- **AVAILABLE RECORDS**:
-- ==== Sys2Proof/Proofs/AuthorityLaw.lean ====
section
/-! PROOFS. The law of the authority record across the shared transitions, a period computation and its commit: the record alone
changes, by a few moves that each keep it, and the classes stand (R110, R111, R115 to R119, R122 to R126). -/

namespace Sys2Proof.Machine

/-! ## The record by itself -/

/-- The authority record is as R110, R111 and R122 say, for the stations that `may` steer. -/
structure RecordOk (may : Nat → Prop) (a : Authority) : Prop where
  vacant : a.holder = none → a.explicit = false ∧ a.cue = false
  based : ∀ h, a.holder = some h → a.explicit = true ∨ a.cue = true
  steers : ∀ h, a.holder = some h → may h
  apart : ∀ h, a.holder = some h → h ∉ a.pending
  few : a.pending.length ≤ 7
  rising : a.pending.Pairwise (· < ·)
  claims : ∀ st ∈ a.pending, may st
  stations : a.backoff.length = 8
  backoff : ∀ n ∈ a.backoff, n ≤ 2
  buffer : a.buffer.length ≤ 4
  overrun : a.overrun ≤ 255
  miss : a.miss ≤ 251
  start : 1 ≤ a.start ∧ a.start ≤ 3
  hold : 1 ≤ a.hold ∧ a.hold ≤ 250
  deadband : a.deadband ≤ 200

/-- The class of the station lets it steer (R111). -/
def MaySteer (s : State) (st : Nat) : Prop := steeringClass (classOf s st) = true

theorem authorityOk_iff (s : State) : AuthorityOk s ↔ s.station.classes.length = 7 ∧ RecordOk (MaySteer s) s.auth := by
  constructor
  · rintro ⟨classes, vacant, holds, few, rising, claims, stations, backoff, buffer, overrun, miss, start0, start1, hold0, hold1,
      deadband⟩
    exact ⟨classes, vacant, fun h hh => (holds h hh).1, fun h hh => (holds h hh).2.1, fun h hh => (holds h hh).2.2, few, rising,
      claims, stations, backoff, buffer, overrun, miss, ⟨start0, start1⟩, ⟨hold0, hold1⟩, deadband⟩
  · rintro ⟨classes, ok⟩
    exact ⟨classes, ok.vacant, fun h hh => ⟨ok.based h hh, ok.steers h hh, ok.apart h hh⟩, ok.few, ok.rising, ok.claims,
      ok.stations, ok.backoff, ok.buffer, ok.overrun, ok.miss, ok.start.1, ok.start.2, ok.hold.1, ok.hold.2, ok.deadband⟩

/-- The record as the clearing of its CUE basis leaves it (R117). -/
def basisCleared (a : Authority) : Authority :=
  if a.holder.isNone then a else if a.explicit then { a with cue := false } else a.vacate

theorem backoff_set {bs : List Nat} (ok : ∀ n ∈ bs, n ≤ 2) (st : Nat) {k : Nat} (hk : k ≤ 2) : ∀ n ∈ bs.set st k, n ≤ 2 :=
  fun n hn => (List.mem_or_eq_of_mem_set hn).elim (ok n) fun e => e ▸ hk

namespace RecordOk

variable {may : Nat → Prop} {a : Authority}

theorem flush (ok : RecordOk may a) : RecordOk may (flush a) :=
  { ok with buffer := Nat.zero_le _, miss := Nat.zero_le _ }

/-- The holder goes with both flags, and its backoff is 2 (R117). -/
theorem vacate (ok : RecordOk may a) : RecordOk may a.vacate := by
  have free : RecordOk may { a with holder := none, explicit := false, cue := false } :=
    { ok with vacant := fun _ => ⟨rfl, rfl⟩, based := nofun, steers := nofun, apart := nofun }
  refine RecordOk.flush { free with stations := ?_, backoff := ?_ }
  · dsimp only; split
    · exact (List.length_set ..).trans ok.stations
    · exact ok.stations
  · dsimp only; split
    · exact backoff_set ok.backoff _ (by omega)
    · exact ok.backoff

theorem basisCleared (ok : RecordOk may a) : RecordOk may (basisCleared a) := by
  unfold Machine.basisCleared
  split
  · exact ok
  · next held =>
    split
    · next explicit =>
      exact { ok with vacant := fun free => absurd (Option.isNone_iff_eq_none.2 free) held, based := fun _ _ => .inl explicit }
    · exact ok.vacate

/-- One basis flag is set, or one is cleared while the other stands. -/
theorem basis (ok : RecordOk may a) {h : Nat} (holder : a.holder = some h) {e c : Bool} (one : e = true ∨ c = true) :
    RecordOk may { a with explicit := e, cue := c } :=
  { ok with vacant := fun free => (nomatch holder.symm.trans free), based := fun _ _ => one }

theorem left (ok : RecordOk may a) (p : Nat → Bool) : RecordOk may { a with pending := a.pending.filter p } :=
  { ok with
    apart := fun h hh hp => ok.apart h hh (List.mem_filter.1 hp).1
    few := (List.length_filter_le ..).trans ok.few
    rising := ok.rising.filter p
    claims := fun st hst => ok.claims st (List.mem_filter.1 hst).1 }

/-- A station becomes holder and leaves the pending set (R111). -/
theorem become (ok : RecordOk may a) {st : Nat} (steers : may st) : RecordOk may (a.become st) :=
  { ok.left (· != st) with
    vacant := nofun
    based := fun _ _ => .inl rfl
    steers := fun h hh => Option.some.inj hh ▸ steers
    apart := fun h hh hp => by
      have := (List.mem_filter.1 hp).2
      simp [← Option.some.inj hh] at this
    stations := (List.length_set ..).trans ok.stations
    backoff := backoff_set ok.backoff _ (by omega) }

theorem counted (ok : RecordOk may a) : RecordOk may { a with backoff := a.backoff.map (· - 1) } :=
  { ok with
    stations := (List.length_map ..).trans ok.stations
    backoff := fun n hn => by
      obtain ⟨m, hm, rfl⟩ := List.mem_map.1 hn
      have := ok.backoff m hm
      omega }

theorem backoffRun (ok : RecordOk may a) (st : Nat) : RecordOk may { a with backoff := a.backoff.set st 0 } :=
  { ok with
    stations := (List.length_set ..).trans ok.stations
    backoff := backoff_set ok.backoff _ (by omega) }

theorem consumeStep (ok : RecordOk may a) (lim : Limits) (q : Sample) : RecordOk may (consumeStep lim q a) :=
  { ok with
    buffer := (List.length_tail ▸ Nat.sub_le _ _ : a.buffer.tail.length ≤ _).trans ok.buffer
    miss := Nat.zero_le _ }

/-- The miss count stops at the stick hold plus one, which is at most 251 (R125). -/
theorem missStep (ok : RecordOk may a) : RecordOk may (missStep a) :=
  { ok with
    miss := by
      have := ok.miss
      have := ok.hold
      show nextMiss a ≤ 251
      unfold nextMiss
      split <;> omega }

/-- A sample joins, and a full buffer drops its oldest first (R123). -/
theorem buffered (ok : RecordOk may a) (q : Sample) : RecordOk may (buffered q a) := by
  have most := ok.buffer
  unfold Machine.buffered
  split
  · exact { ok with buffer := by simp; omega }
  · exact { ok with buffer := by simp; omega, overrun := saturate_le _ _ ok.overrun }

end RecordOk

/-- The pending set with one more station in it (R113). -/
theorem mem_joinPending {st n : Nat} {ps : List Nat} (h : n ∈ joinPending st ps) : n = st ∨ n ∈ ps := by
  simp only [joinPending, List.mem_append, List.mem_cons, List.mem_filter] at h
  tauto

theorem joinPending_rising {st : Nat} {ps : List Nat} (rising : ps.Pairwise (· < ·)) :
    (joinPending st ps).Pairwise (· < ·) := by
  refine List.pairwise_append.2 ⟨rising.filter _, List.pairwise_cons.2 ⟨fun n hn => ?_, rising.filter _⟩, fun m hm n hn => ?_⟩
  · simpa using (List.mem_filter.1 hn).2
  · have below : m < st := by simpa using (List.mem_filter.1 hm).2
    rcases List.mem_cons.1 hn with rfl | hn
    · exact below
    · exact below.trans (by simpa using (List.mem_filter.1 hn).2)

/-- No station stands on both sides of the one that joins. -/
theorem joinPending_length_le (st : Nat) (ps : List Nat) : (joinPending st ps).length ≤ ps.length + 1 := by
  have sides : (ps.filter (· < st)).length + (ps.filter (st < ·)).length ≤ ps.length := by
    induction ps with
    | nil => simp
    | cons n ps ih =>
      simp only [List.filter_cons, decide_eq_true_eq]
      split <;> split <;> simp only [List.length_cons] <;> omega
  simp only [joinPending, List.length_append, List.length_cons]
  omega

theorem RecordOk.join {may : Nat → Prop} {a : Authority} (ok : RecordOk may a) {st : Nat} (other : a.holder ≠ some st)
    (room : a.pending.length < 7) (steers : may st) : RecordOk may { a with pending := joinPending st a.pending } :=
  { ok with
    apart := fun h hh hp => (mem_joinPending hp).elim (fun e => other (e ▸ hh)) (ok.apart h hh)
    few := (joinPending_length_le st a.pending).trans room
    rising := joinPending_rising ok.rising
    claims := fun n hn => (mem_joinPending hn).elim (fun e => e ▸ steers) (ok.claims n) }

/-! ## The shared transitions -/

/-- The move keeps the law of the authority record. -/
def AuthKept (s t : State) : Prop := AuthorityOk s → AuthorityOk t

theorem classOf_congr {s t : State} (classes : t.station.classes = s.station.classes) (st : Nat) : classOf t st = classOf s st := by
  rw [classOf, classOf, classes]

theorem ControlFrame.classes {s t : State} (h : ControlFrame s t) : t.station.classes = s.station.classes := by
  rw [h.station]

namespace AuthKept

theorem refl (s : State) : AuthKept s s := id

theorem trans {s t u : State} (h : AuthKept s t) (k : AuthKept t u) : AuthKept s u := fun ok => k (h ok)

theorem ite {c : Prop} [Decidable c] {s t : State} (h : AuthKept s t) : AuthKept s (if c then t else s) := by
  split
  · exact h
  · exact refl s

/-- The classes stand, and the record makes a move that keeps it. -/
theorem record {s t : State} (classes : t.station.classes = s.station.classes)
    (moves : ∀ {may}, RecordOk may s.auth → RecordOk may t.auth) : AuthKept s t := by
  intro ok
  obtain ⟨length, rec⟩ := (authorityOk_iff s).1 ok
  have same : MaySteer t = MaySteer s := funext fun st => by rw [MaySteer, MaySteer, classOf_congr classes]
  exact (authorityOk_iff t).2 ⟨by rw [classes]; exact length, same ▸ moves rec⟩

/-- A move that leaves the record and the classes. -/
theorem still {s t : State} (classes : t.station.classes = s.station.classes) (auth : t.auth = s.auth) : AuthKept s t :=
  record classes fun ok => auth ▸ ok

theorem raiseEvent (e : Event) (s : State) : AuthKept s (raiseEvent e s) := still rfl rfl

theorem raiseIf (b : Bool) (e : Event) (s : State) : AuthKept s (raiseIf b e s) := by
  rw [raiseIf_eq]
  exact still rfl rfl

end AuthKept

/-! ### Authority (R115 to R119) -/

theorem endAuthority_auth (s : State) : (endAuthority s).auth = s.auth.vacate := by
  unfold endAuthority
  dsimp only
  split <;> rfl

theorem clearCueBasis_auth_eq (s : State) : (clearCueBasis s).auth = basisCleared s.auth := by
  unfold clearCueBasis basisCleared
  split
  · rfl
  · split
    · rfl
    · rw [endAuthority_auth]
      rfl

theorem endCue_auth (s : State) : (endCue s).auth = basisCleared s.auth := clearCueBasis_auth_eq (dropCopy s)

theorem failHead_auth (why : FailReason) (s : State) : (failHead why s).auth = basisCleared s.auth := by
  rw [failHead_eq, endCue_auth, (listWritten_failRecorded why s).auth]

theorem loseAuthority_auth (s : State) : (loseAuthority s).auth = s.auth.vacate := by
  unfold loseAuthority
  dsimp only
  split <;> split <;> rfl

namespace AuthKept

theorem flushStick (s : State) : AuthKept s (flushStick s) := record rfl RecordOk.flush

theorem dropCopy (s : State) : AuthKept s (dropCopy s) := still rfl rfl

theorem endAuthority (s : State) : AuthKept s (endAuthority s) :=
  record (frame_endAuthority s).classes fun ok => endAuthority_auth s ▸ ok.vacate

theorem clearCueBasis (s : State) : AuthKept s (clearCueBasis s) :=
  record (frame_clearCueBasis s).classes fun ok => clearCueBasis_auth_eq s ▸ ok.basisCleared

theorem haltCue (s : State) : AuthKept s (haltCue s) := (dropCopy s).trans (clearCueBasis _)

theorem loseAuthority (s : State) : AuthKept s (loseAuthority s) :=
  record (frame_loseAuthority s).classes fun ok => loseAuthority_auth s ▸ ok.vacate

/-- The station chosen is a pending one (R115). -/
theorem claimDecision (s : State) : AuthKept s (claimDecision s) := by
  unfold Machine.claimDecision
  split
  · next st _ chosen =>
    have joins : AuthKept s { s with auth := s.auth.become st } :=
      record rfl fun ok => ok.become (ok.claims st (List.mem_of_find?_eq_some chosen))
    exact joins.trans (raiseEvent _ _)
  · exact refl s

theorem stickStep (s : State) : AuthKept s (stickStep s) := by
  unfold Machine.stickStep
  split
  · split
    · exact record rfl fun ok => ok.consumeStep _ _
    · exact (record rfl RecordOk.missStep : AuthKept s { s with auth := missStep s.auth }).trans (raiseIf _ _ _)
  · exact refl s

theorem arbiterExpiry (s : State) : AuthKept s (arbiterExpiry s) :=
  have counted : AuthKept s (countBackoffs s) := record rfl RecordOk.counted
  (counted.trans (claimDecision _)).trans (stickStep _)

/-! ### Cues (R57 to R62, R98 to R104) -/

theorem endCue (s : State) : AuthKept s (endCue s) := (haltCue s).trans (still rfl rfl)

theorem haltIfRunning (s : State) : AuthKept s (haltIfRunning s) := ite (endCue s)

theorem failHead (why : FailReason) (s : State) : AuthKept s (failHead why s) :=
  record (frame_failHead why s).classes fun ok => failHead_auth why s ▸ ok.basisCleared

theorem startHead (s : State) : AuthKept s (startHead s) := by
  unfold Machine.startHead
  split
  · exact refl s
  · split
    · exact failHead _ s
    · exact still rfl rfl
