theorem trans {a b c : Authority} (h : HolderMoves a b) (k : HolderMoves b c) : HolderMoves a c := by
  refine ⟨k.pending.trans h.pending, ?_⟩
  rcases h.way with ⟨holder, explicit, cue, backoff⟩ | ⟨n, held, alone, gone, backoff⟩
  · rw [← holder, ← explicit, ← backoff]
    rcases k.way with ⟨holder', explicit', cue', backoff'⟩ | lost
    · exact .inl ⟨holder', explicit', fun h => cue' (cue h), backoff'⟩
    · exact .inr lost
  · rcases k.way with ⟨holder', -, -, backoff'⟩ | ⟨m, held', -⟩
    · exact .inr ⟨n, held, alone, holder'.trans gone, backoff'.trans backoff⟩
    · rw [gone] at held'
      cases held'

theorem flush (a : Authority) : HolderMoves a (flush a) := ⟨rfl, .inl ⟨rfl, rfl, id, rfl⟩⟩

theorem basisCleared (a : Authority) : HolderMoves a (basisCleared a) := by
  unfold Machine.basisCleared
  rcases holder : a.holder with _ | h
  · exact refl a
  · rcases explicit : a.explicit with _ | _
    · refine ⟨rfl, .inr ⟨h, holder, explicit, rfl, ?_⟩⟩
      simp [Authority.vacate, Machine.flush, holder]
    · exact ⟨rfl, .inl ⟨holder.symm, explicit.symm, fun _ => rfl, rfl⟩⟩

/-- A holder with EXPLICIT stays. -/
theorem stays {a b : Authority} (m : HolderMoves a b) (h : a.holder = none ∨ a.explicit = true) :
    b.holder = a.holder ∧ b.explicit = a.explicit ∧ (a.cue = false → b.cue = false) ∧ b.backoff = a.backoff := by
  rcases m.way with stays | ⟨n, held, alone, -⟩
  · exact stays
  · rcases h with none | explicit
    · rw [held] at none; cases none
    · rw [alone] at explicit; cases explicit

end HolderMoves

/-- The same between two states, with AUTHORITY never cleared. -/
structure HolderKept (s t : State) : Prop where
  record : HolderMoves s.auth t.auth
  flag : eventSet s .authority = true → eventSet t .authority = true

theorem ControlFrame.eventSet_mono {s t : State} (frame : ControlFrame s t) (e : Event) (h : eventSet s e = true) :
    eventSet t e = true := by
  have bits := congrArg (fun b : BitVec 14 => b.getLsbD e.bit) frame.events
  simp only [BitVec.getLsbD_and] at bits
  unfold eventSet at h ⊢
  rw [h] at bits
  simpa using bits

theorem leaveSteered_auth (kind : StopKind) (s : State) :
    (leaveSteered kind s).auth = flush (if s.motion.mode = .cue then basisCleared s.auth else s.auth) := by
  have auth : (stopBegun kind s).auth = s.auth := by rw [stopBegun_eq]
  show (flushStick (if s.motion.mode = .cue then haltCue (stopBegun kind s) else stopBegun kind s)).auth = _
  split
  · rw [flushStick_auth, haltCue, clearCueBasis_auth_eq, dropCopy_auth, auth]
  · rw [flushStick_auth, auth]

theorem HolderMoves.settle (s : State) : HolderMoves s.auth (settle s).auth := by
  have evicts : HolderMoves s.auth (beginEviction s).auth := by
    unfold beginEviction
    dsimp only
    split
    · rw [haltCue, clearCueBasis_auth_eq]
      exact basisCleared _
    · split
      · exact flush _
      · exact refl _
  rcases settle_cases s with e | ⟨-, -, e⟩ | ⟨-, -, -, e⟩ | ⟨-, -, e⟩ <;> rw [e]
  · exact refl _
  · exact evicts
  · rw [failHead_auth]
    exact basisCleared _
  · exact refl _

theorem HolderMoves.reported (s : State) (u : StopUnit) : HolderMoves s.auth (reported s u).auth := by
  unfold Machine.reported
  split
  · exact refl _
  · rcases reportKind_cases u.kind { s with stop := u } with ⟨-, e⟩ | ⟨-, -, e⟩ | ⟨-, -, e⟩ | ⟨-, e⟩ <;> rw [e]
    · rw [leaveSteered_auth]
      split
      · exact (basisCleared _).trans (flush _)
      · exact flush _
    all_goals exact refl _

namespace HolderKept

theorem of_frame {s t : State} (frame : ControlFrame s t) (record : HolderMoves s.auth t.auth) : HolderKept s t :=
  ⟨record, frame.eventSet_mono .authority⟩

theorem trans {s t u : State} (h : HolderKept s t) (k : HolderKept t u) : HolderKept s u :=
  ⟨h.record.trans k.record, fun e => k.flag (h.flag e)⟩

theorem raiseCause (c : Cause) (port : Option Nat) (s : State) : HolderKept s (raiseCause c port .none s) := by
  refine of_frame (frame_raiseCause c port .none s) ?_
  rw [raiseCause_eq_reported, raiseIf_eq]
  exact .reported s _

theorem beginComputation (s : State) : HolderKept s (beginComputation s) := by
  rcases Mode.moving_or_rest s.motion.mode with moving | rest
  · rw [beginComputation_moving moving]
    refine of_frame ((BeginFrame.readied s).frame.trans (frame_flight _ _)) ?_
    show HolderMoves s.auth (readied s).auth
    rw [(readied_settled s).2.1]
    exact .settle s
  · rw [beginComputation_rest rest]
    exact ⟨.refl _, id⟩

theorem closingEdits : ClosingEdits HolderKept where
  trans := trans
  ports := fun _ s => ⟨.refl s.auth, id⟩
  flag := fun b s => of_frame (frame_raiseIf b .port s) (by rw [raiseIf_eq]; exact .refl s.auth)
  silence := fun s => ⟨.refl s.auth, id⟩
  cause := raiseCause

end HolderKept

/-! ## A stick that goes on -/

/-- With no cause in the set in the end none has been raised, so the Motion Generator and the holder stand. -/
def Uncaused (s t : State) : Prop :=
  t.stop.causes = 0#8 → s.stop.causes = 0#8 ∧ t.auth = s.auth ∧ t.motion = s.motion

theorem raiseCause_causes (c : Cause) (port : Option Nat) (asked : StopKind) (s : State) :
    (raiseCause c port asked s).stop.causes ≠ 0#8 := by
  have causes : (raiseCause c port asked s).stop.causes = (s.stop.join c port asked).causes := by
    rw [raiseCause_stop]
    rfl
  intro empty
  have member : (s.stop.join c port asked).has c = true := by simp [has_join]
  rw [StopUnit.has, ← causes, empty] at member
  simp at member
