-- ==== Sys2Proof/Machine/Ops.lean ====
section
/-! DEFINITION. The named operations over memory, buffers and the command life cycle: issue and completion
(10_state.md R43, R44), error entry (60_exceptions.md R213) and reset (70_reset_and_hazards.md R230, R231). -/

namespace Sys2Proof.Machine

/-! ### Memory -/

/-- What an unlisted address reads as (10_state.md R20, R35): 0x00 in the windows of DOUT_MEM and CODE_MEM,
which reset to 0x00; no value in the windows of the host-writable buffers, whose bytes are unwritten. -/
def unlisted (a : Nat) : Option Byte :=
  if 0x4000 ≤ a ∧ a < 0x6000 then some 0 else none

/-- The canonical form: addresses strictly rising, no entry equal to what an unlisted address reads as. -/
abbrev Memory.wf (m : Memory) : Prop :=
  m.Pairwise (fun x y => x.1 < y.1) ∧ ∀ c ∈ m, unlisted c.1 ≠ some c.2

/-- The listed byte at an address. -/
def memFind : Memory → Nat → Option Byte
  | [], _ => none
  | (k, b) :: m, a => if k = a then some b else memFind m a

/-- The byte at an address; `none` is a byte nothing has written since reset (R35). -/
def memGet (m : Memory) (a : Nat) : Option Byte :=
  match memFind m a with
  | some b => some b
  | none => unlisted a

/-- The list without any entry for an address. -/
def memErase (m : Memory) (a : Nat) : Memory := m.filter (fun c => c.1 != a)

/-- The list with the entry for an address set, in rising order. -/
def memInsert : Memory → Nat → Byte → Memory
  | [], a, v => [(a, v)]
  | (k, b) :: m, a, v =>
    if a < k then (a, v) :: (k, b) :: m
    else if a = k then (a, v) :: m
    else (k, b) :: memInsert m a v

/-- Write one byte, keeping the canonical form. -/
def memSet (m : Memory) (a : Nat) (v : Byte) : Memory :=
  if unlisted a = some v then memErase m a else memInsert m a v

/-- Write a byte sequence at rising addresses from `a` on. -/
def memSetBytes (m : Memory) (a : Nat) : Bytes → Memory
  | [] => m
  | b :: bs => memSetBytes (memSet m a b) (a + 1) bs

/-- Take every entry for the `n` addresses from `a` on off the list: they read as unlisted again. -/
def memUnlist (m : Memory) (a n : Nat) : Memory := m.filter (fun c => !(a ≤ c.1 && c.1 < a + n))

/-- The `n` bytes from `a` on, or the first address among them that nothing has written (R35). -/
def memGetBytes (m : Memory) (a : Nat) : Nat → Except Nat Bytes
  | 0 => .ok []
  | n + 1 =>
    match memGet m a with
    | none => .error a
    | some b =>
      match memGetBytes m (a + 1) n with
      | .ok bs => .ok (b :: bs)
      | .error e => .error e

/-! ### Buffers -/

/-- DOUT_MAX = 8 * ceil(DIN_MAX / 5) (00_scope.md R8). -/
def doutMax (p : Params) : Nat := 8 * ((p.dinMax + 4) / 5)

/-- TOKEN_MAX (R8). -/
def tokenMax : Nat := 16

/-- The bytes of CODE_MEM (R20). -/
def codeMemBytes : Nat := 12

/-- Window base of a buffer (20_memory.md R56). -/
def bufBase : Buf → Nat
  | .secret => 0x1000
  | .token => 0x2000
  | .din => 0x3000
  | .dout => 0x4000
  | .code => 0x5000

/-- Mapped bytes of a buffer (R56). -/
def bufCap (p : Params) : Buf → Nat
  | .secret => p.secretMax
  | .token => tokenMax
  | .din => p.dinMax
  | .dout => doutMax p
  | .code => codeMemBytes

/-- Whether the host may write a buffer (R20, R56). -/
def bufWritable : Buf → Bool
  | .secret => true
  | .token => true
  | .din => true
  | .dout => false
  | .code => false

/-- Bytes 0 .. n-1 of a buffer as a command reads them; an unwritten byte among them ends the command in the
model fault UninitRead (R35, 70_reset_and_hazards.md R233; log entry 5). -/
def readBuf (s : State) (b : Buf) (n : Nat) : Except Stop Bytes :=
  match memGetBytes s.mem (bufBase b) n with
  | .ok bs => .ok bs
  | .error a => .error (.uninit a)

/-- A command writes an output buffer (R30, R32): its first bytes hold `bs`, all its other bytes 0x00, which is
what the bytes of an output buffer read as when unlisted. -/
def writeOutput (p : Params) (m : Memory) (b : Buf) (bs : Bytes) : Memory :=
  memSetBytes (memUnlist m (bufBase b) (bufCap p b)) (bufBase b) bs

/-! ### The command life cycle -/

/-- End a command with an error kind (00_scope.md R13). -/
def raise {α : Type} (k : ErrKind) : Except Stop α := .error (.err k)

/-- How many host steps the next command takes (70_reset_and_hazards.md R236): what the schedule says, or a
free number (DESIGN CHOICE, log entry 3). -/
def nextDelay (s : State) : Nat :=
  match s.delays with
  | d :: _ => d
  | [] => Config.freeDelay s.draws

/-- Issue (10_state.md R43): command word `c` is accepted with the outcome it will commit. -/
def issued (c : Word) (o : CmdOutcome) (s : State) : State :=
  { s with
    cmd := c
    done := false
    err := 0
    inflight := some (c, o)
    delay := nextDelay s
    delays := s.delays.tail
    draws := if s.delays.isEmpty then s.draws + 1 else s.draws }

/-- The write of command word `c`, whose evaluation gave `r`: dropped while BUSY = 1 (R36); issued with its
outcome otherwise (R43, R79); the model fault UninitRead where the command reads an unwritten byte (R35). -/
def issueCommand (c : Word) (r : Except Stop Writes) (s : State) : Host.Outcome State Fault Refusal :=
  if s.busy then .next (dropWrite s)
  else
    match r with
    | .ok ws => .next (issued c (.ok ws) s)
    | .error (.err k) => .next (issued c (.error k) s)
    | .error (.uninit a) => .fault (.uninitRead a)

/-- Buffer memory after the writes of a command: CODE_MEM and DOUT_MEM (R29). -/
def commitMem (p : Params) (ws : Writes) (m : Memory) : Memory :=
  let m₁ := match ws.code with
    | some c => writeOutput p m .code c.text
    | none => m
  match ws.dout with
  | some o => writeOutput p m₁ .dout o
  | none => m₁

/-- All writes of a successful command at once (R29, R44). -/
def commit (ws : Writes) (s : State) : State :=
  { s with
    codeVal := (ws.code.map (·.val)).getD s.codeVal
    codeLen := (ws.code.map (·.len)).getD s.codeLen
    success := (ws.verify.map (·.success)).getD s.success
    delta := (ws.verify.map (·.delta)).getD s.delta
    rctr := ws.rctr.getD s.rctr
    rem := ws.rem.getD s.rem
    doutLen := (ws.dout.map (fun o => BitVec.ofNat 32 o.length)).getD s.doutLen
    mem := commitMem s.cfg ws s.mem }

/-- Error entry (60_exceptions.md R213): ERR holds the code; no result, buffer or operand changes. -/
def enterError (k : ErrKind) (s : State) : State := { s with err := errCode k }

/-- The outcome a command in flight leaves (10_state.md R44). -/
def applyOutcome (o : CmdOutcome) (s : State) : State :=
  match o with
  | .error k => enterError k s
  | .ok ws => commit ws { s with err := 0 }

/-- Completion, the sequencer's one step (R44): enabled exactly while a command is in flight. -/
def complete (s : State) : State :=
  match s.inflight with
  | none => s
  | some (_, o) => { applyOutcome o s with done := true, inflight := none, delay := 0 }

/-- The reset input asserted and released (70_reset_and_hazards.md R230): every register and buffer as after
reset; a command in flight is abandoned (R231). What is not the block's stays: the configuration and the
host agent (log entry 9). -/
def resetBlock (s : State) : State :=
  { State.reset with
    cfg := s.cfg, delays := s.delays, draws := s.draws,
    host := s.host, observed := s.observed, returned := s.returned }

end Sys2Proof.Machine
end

- **WHAT YOU SHOULD DO**:
Look through the records above for the word "StopUnit". Report how many lines contain it, as a bare number.

- **YOUR RESPONSE**:
2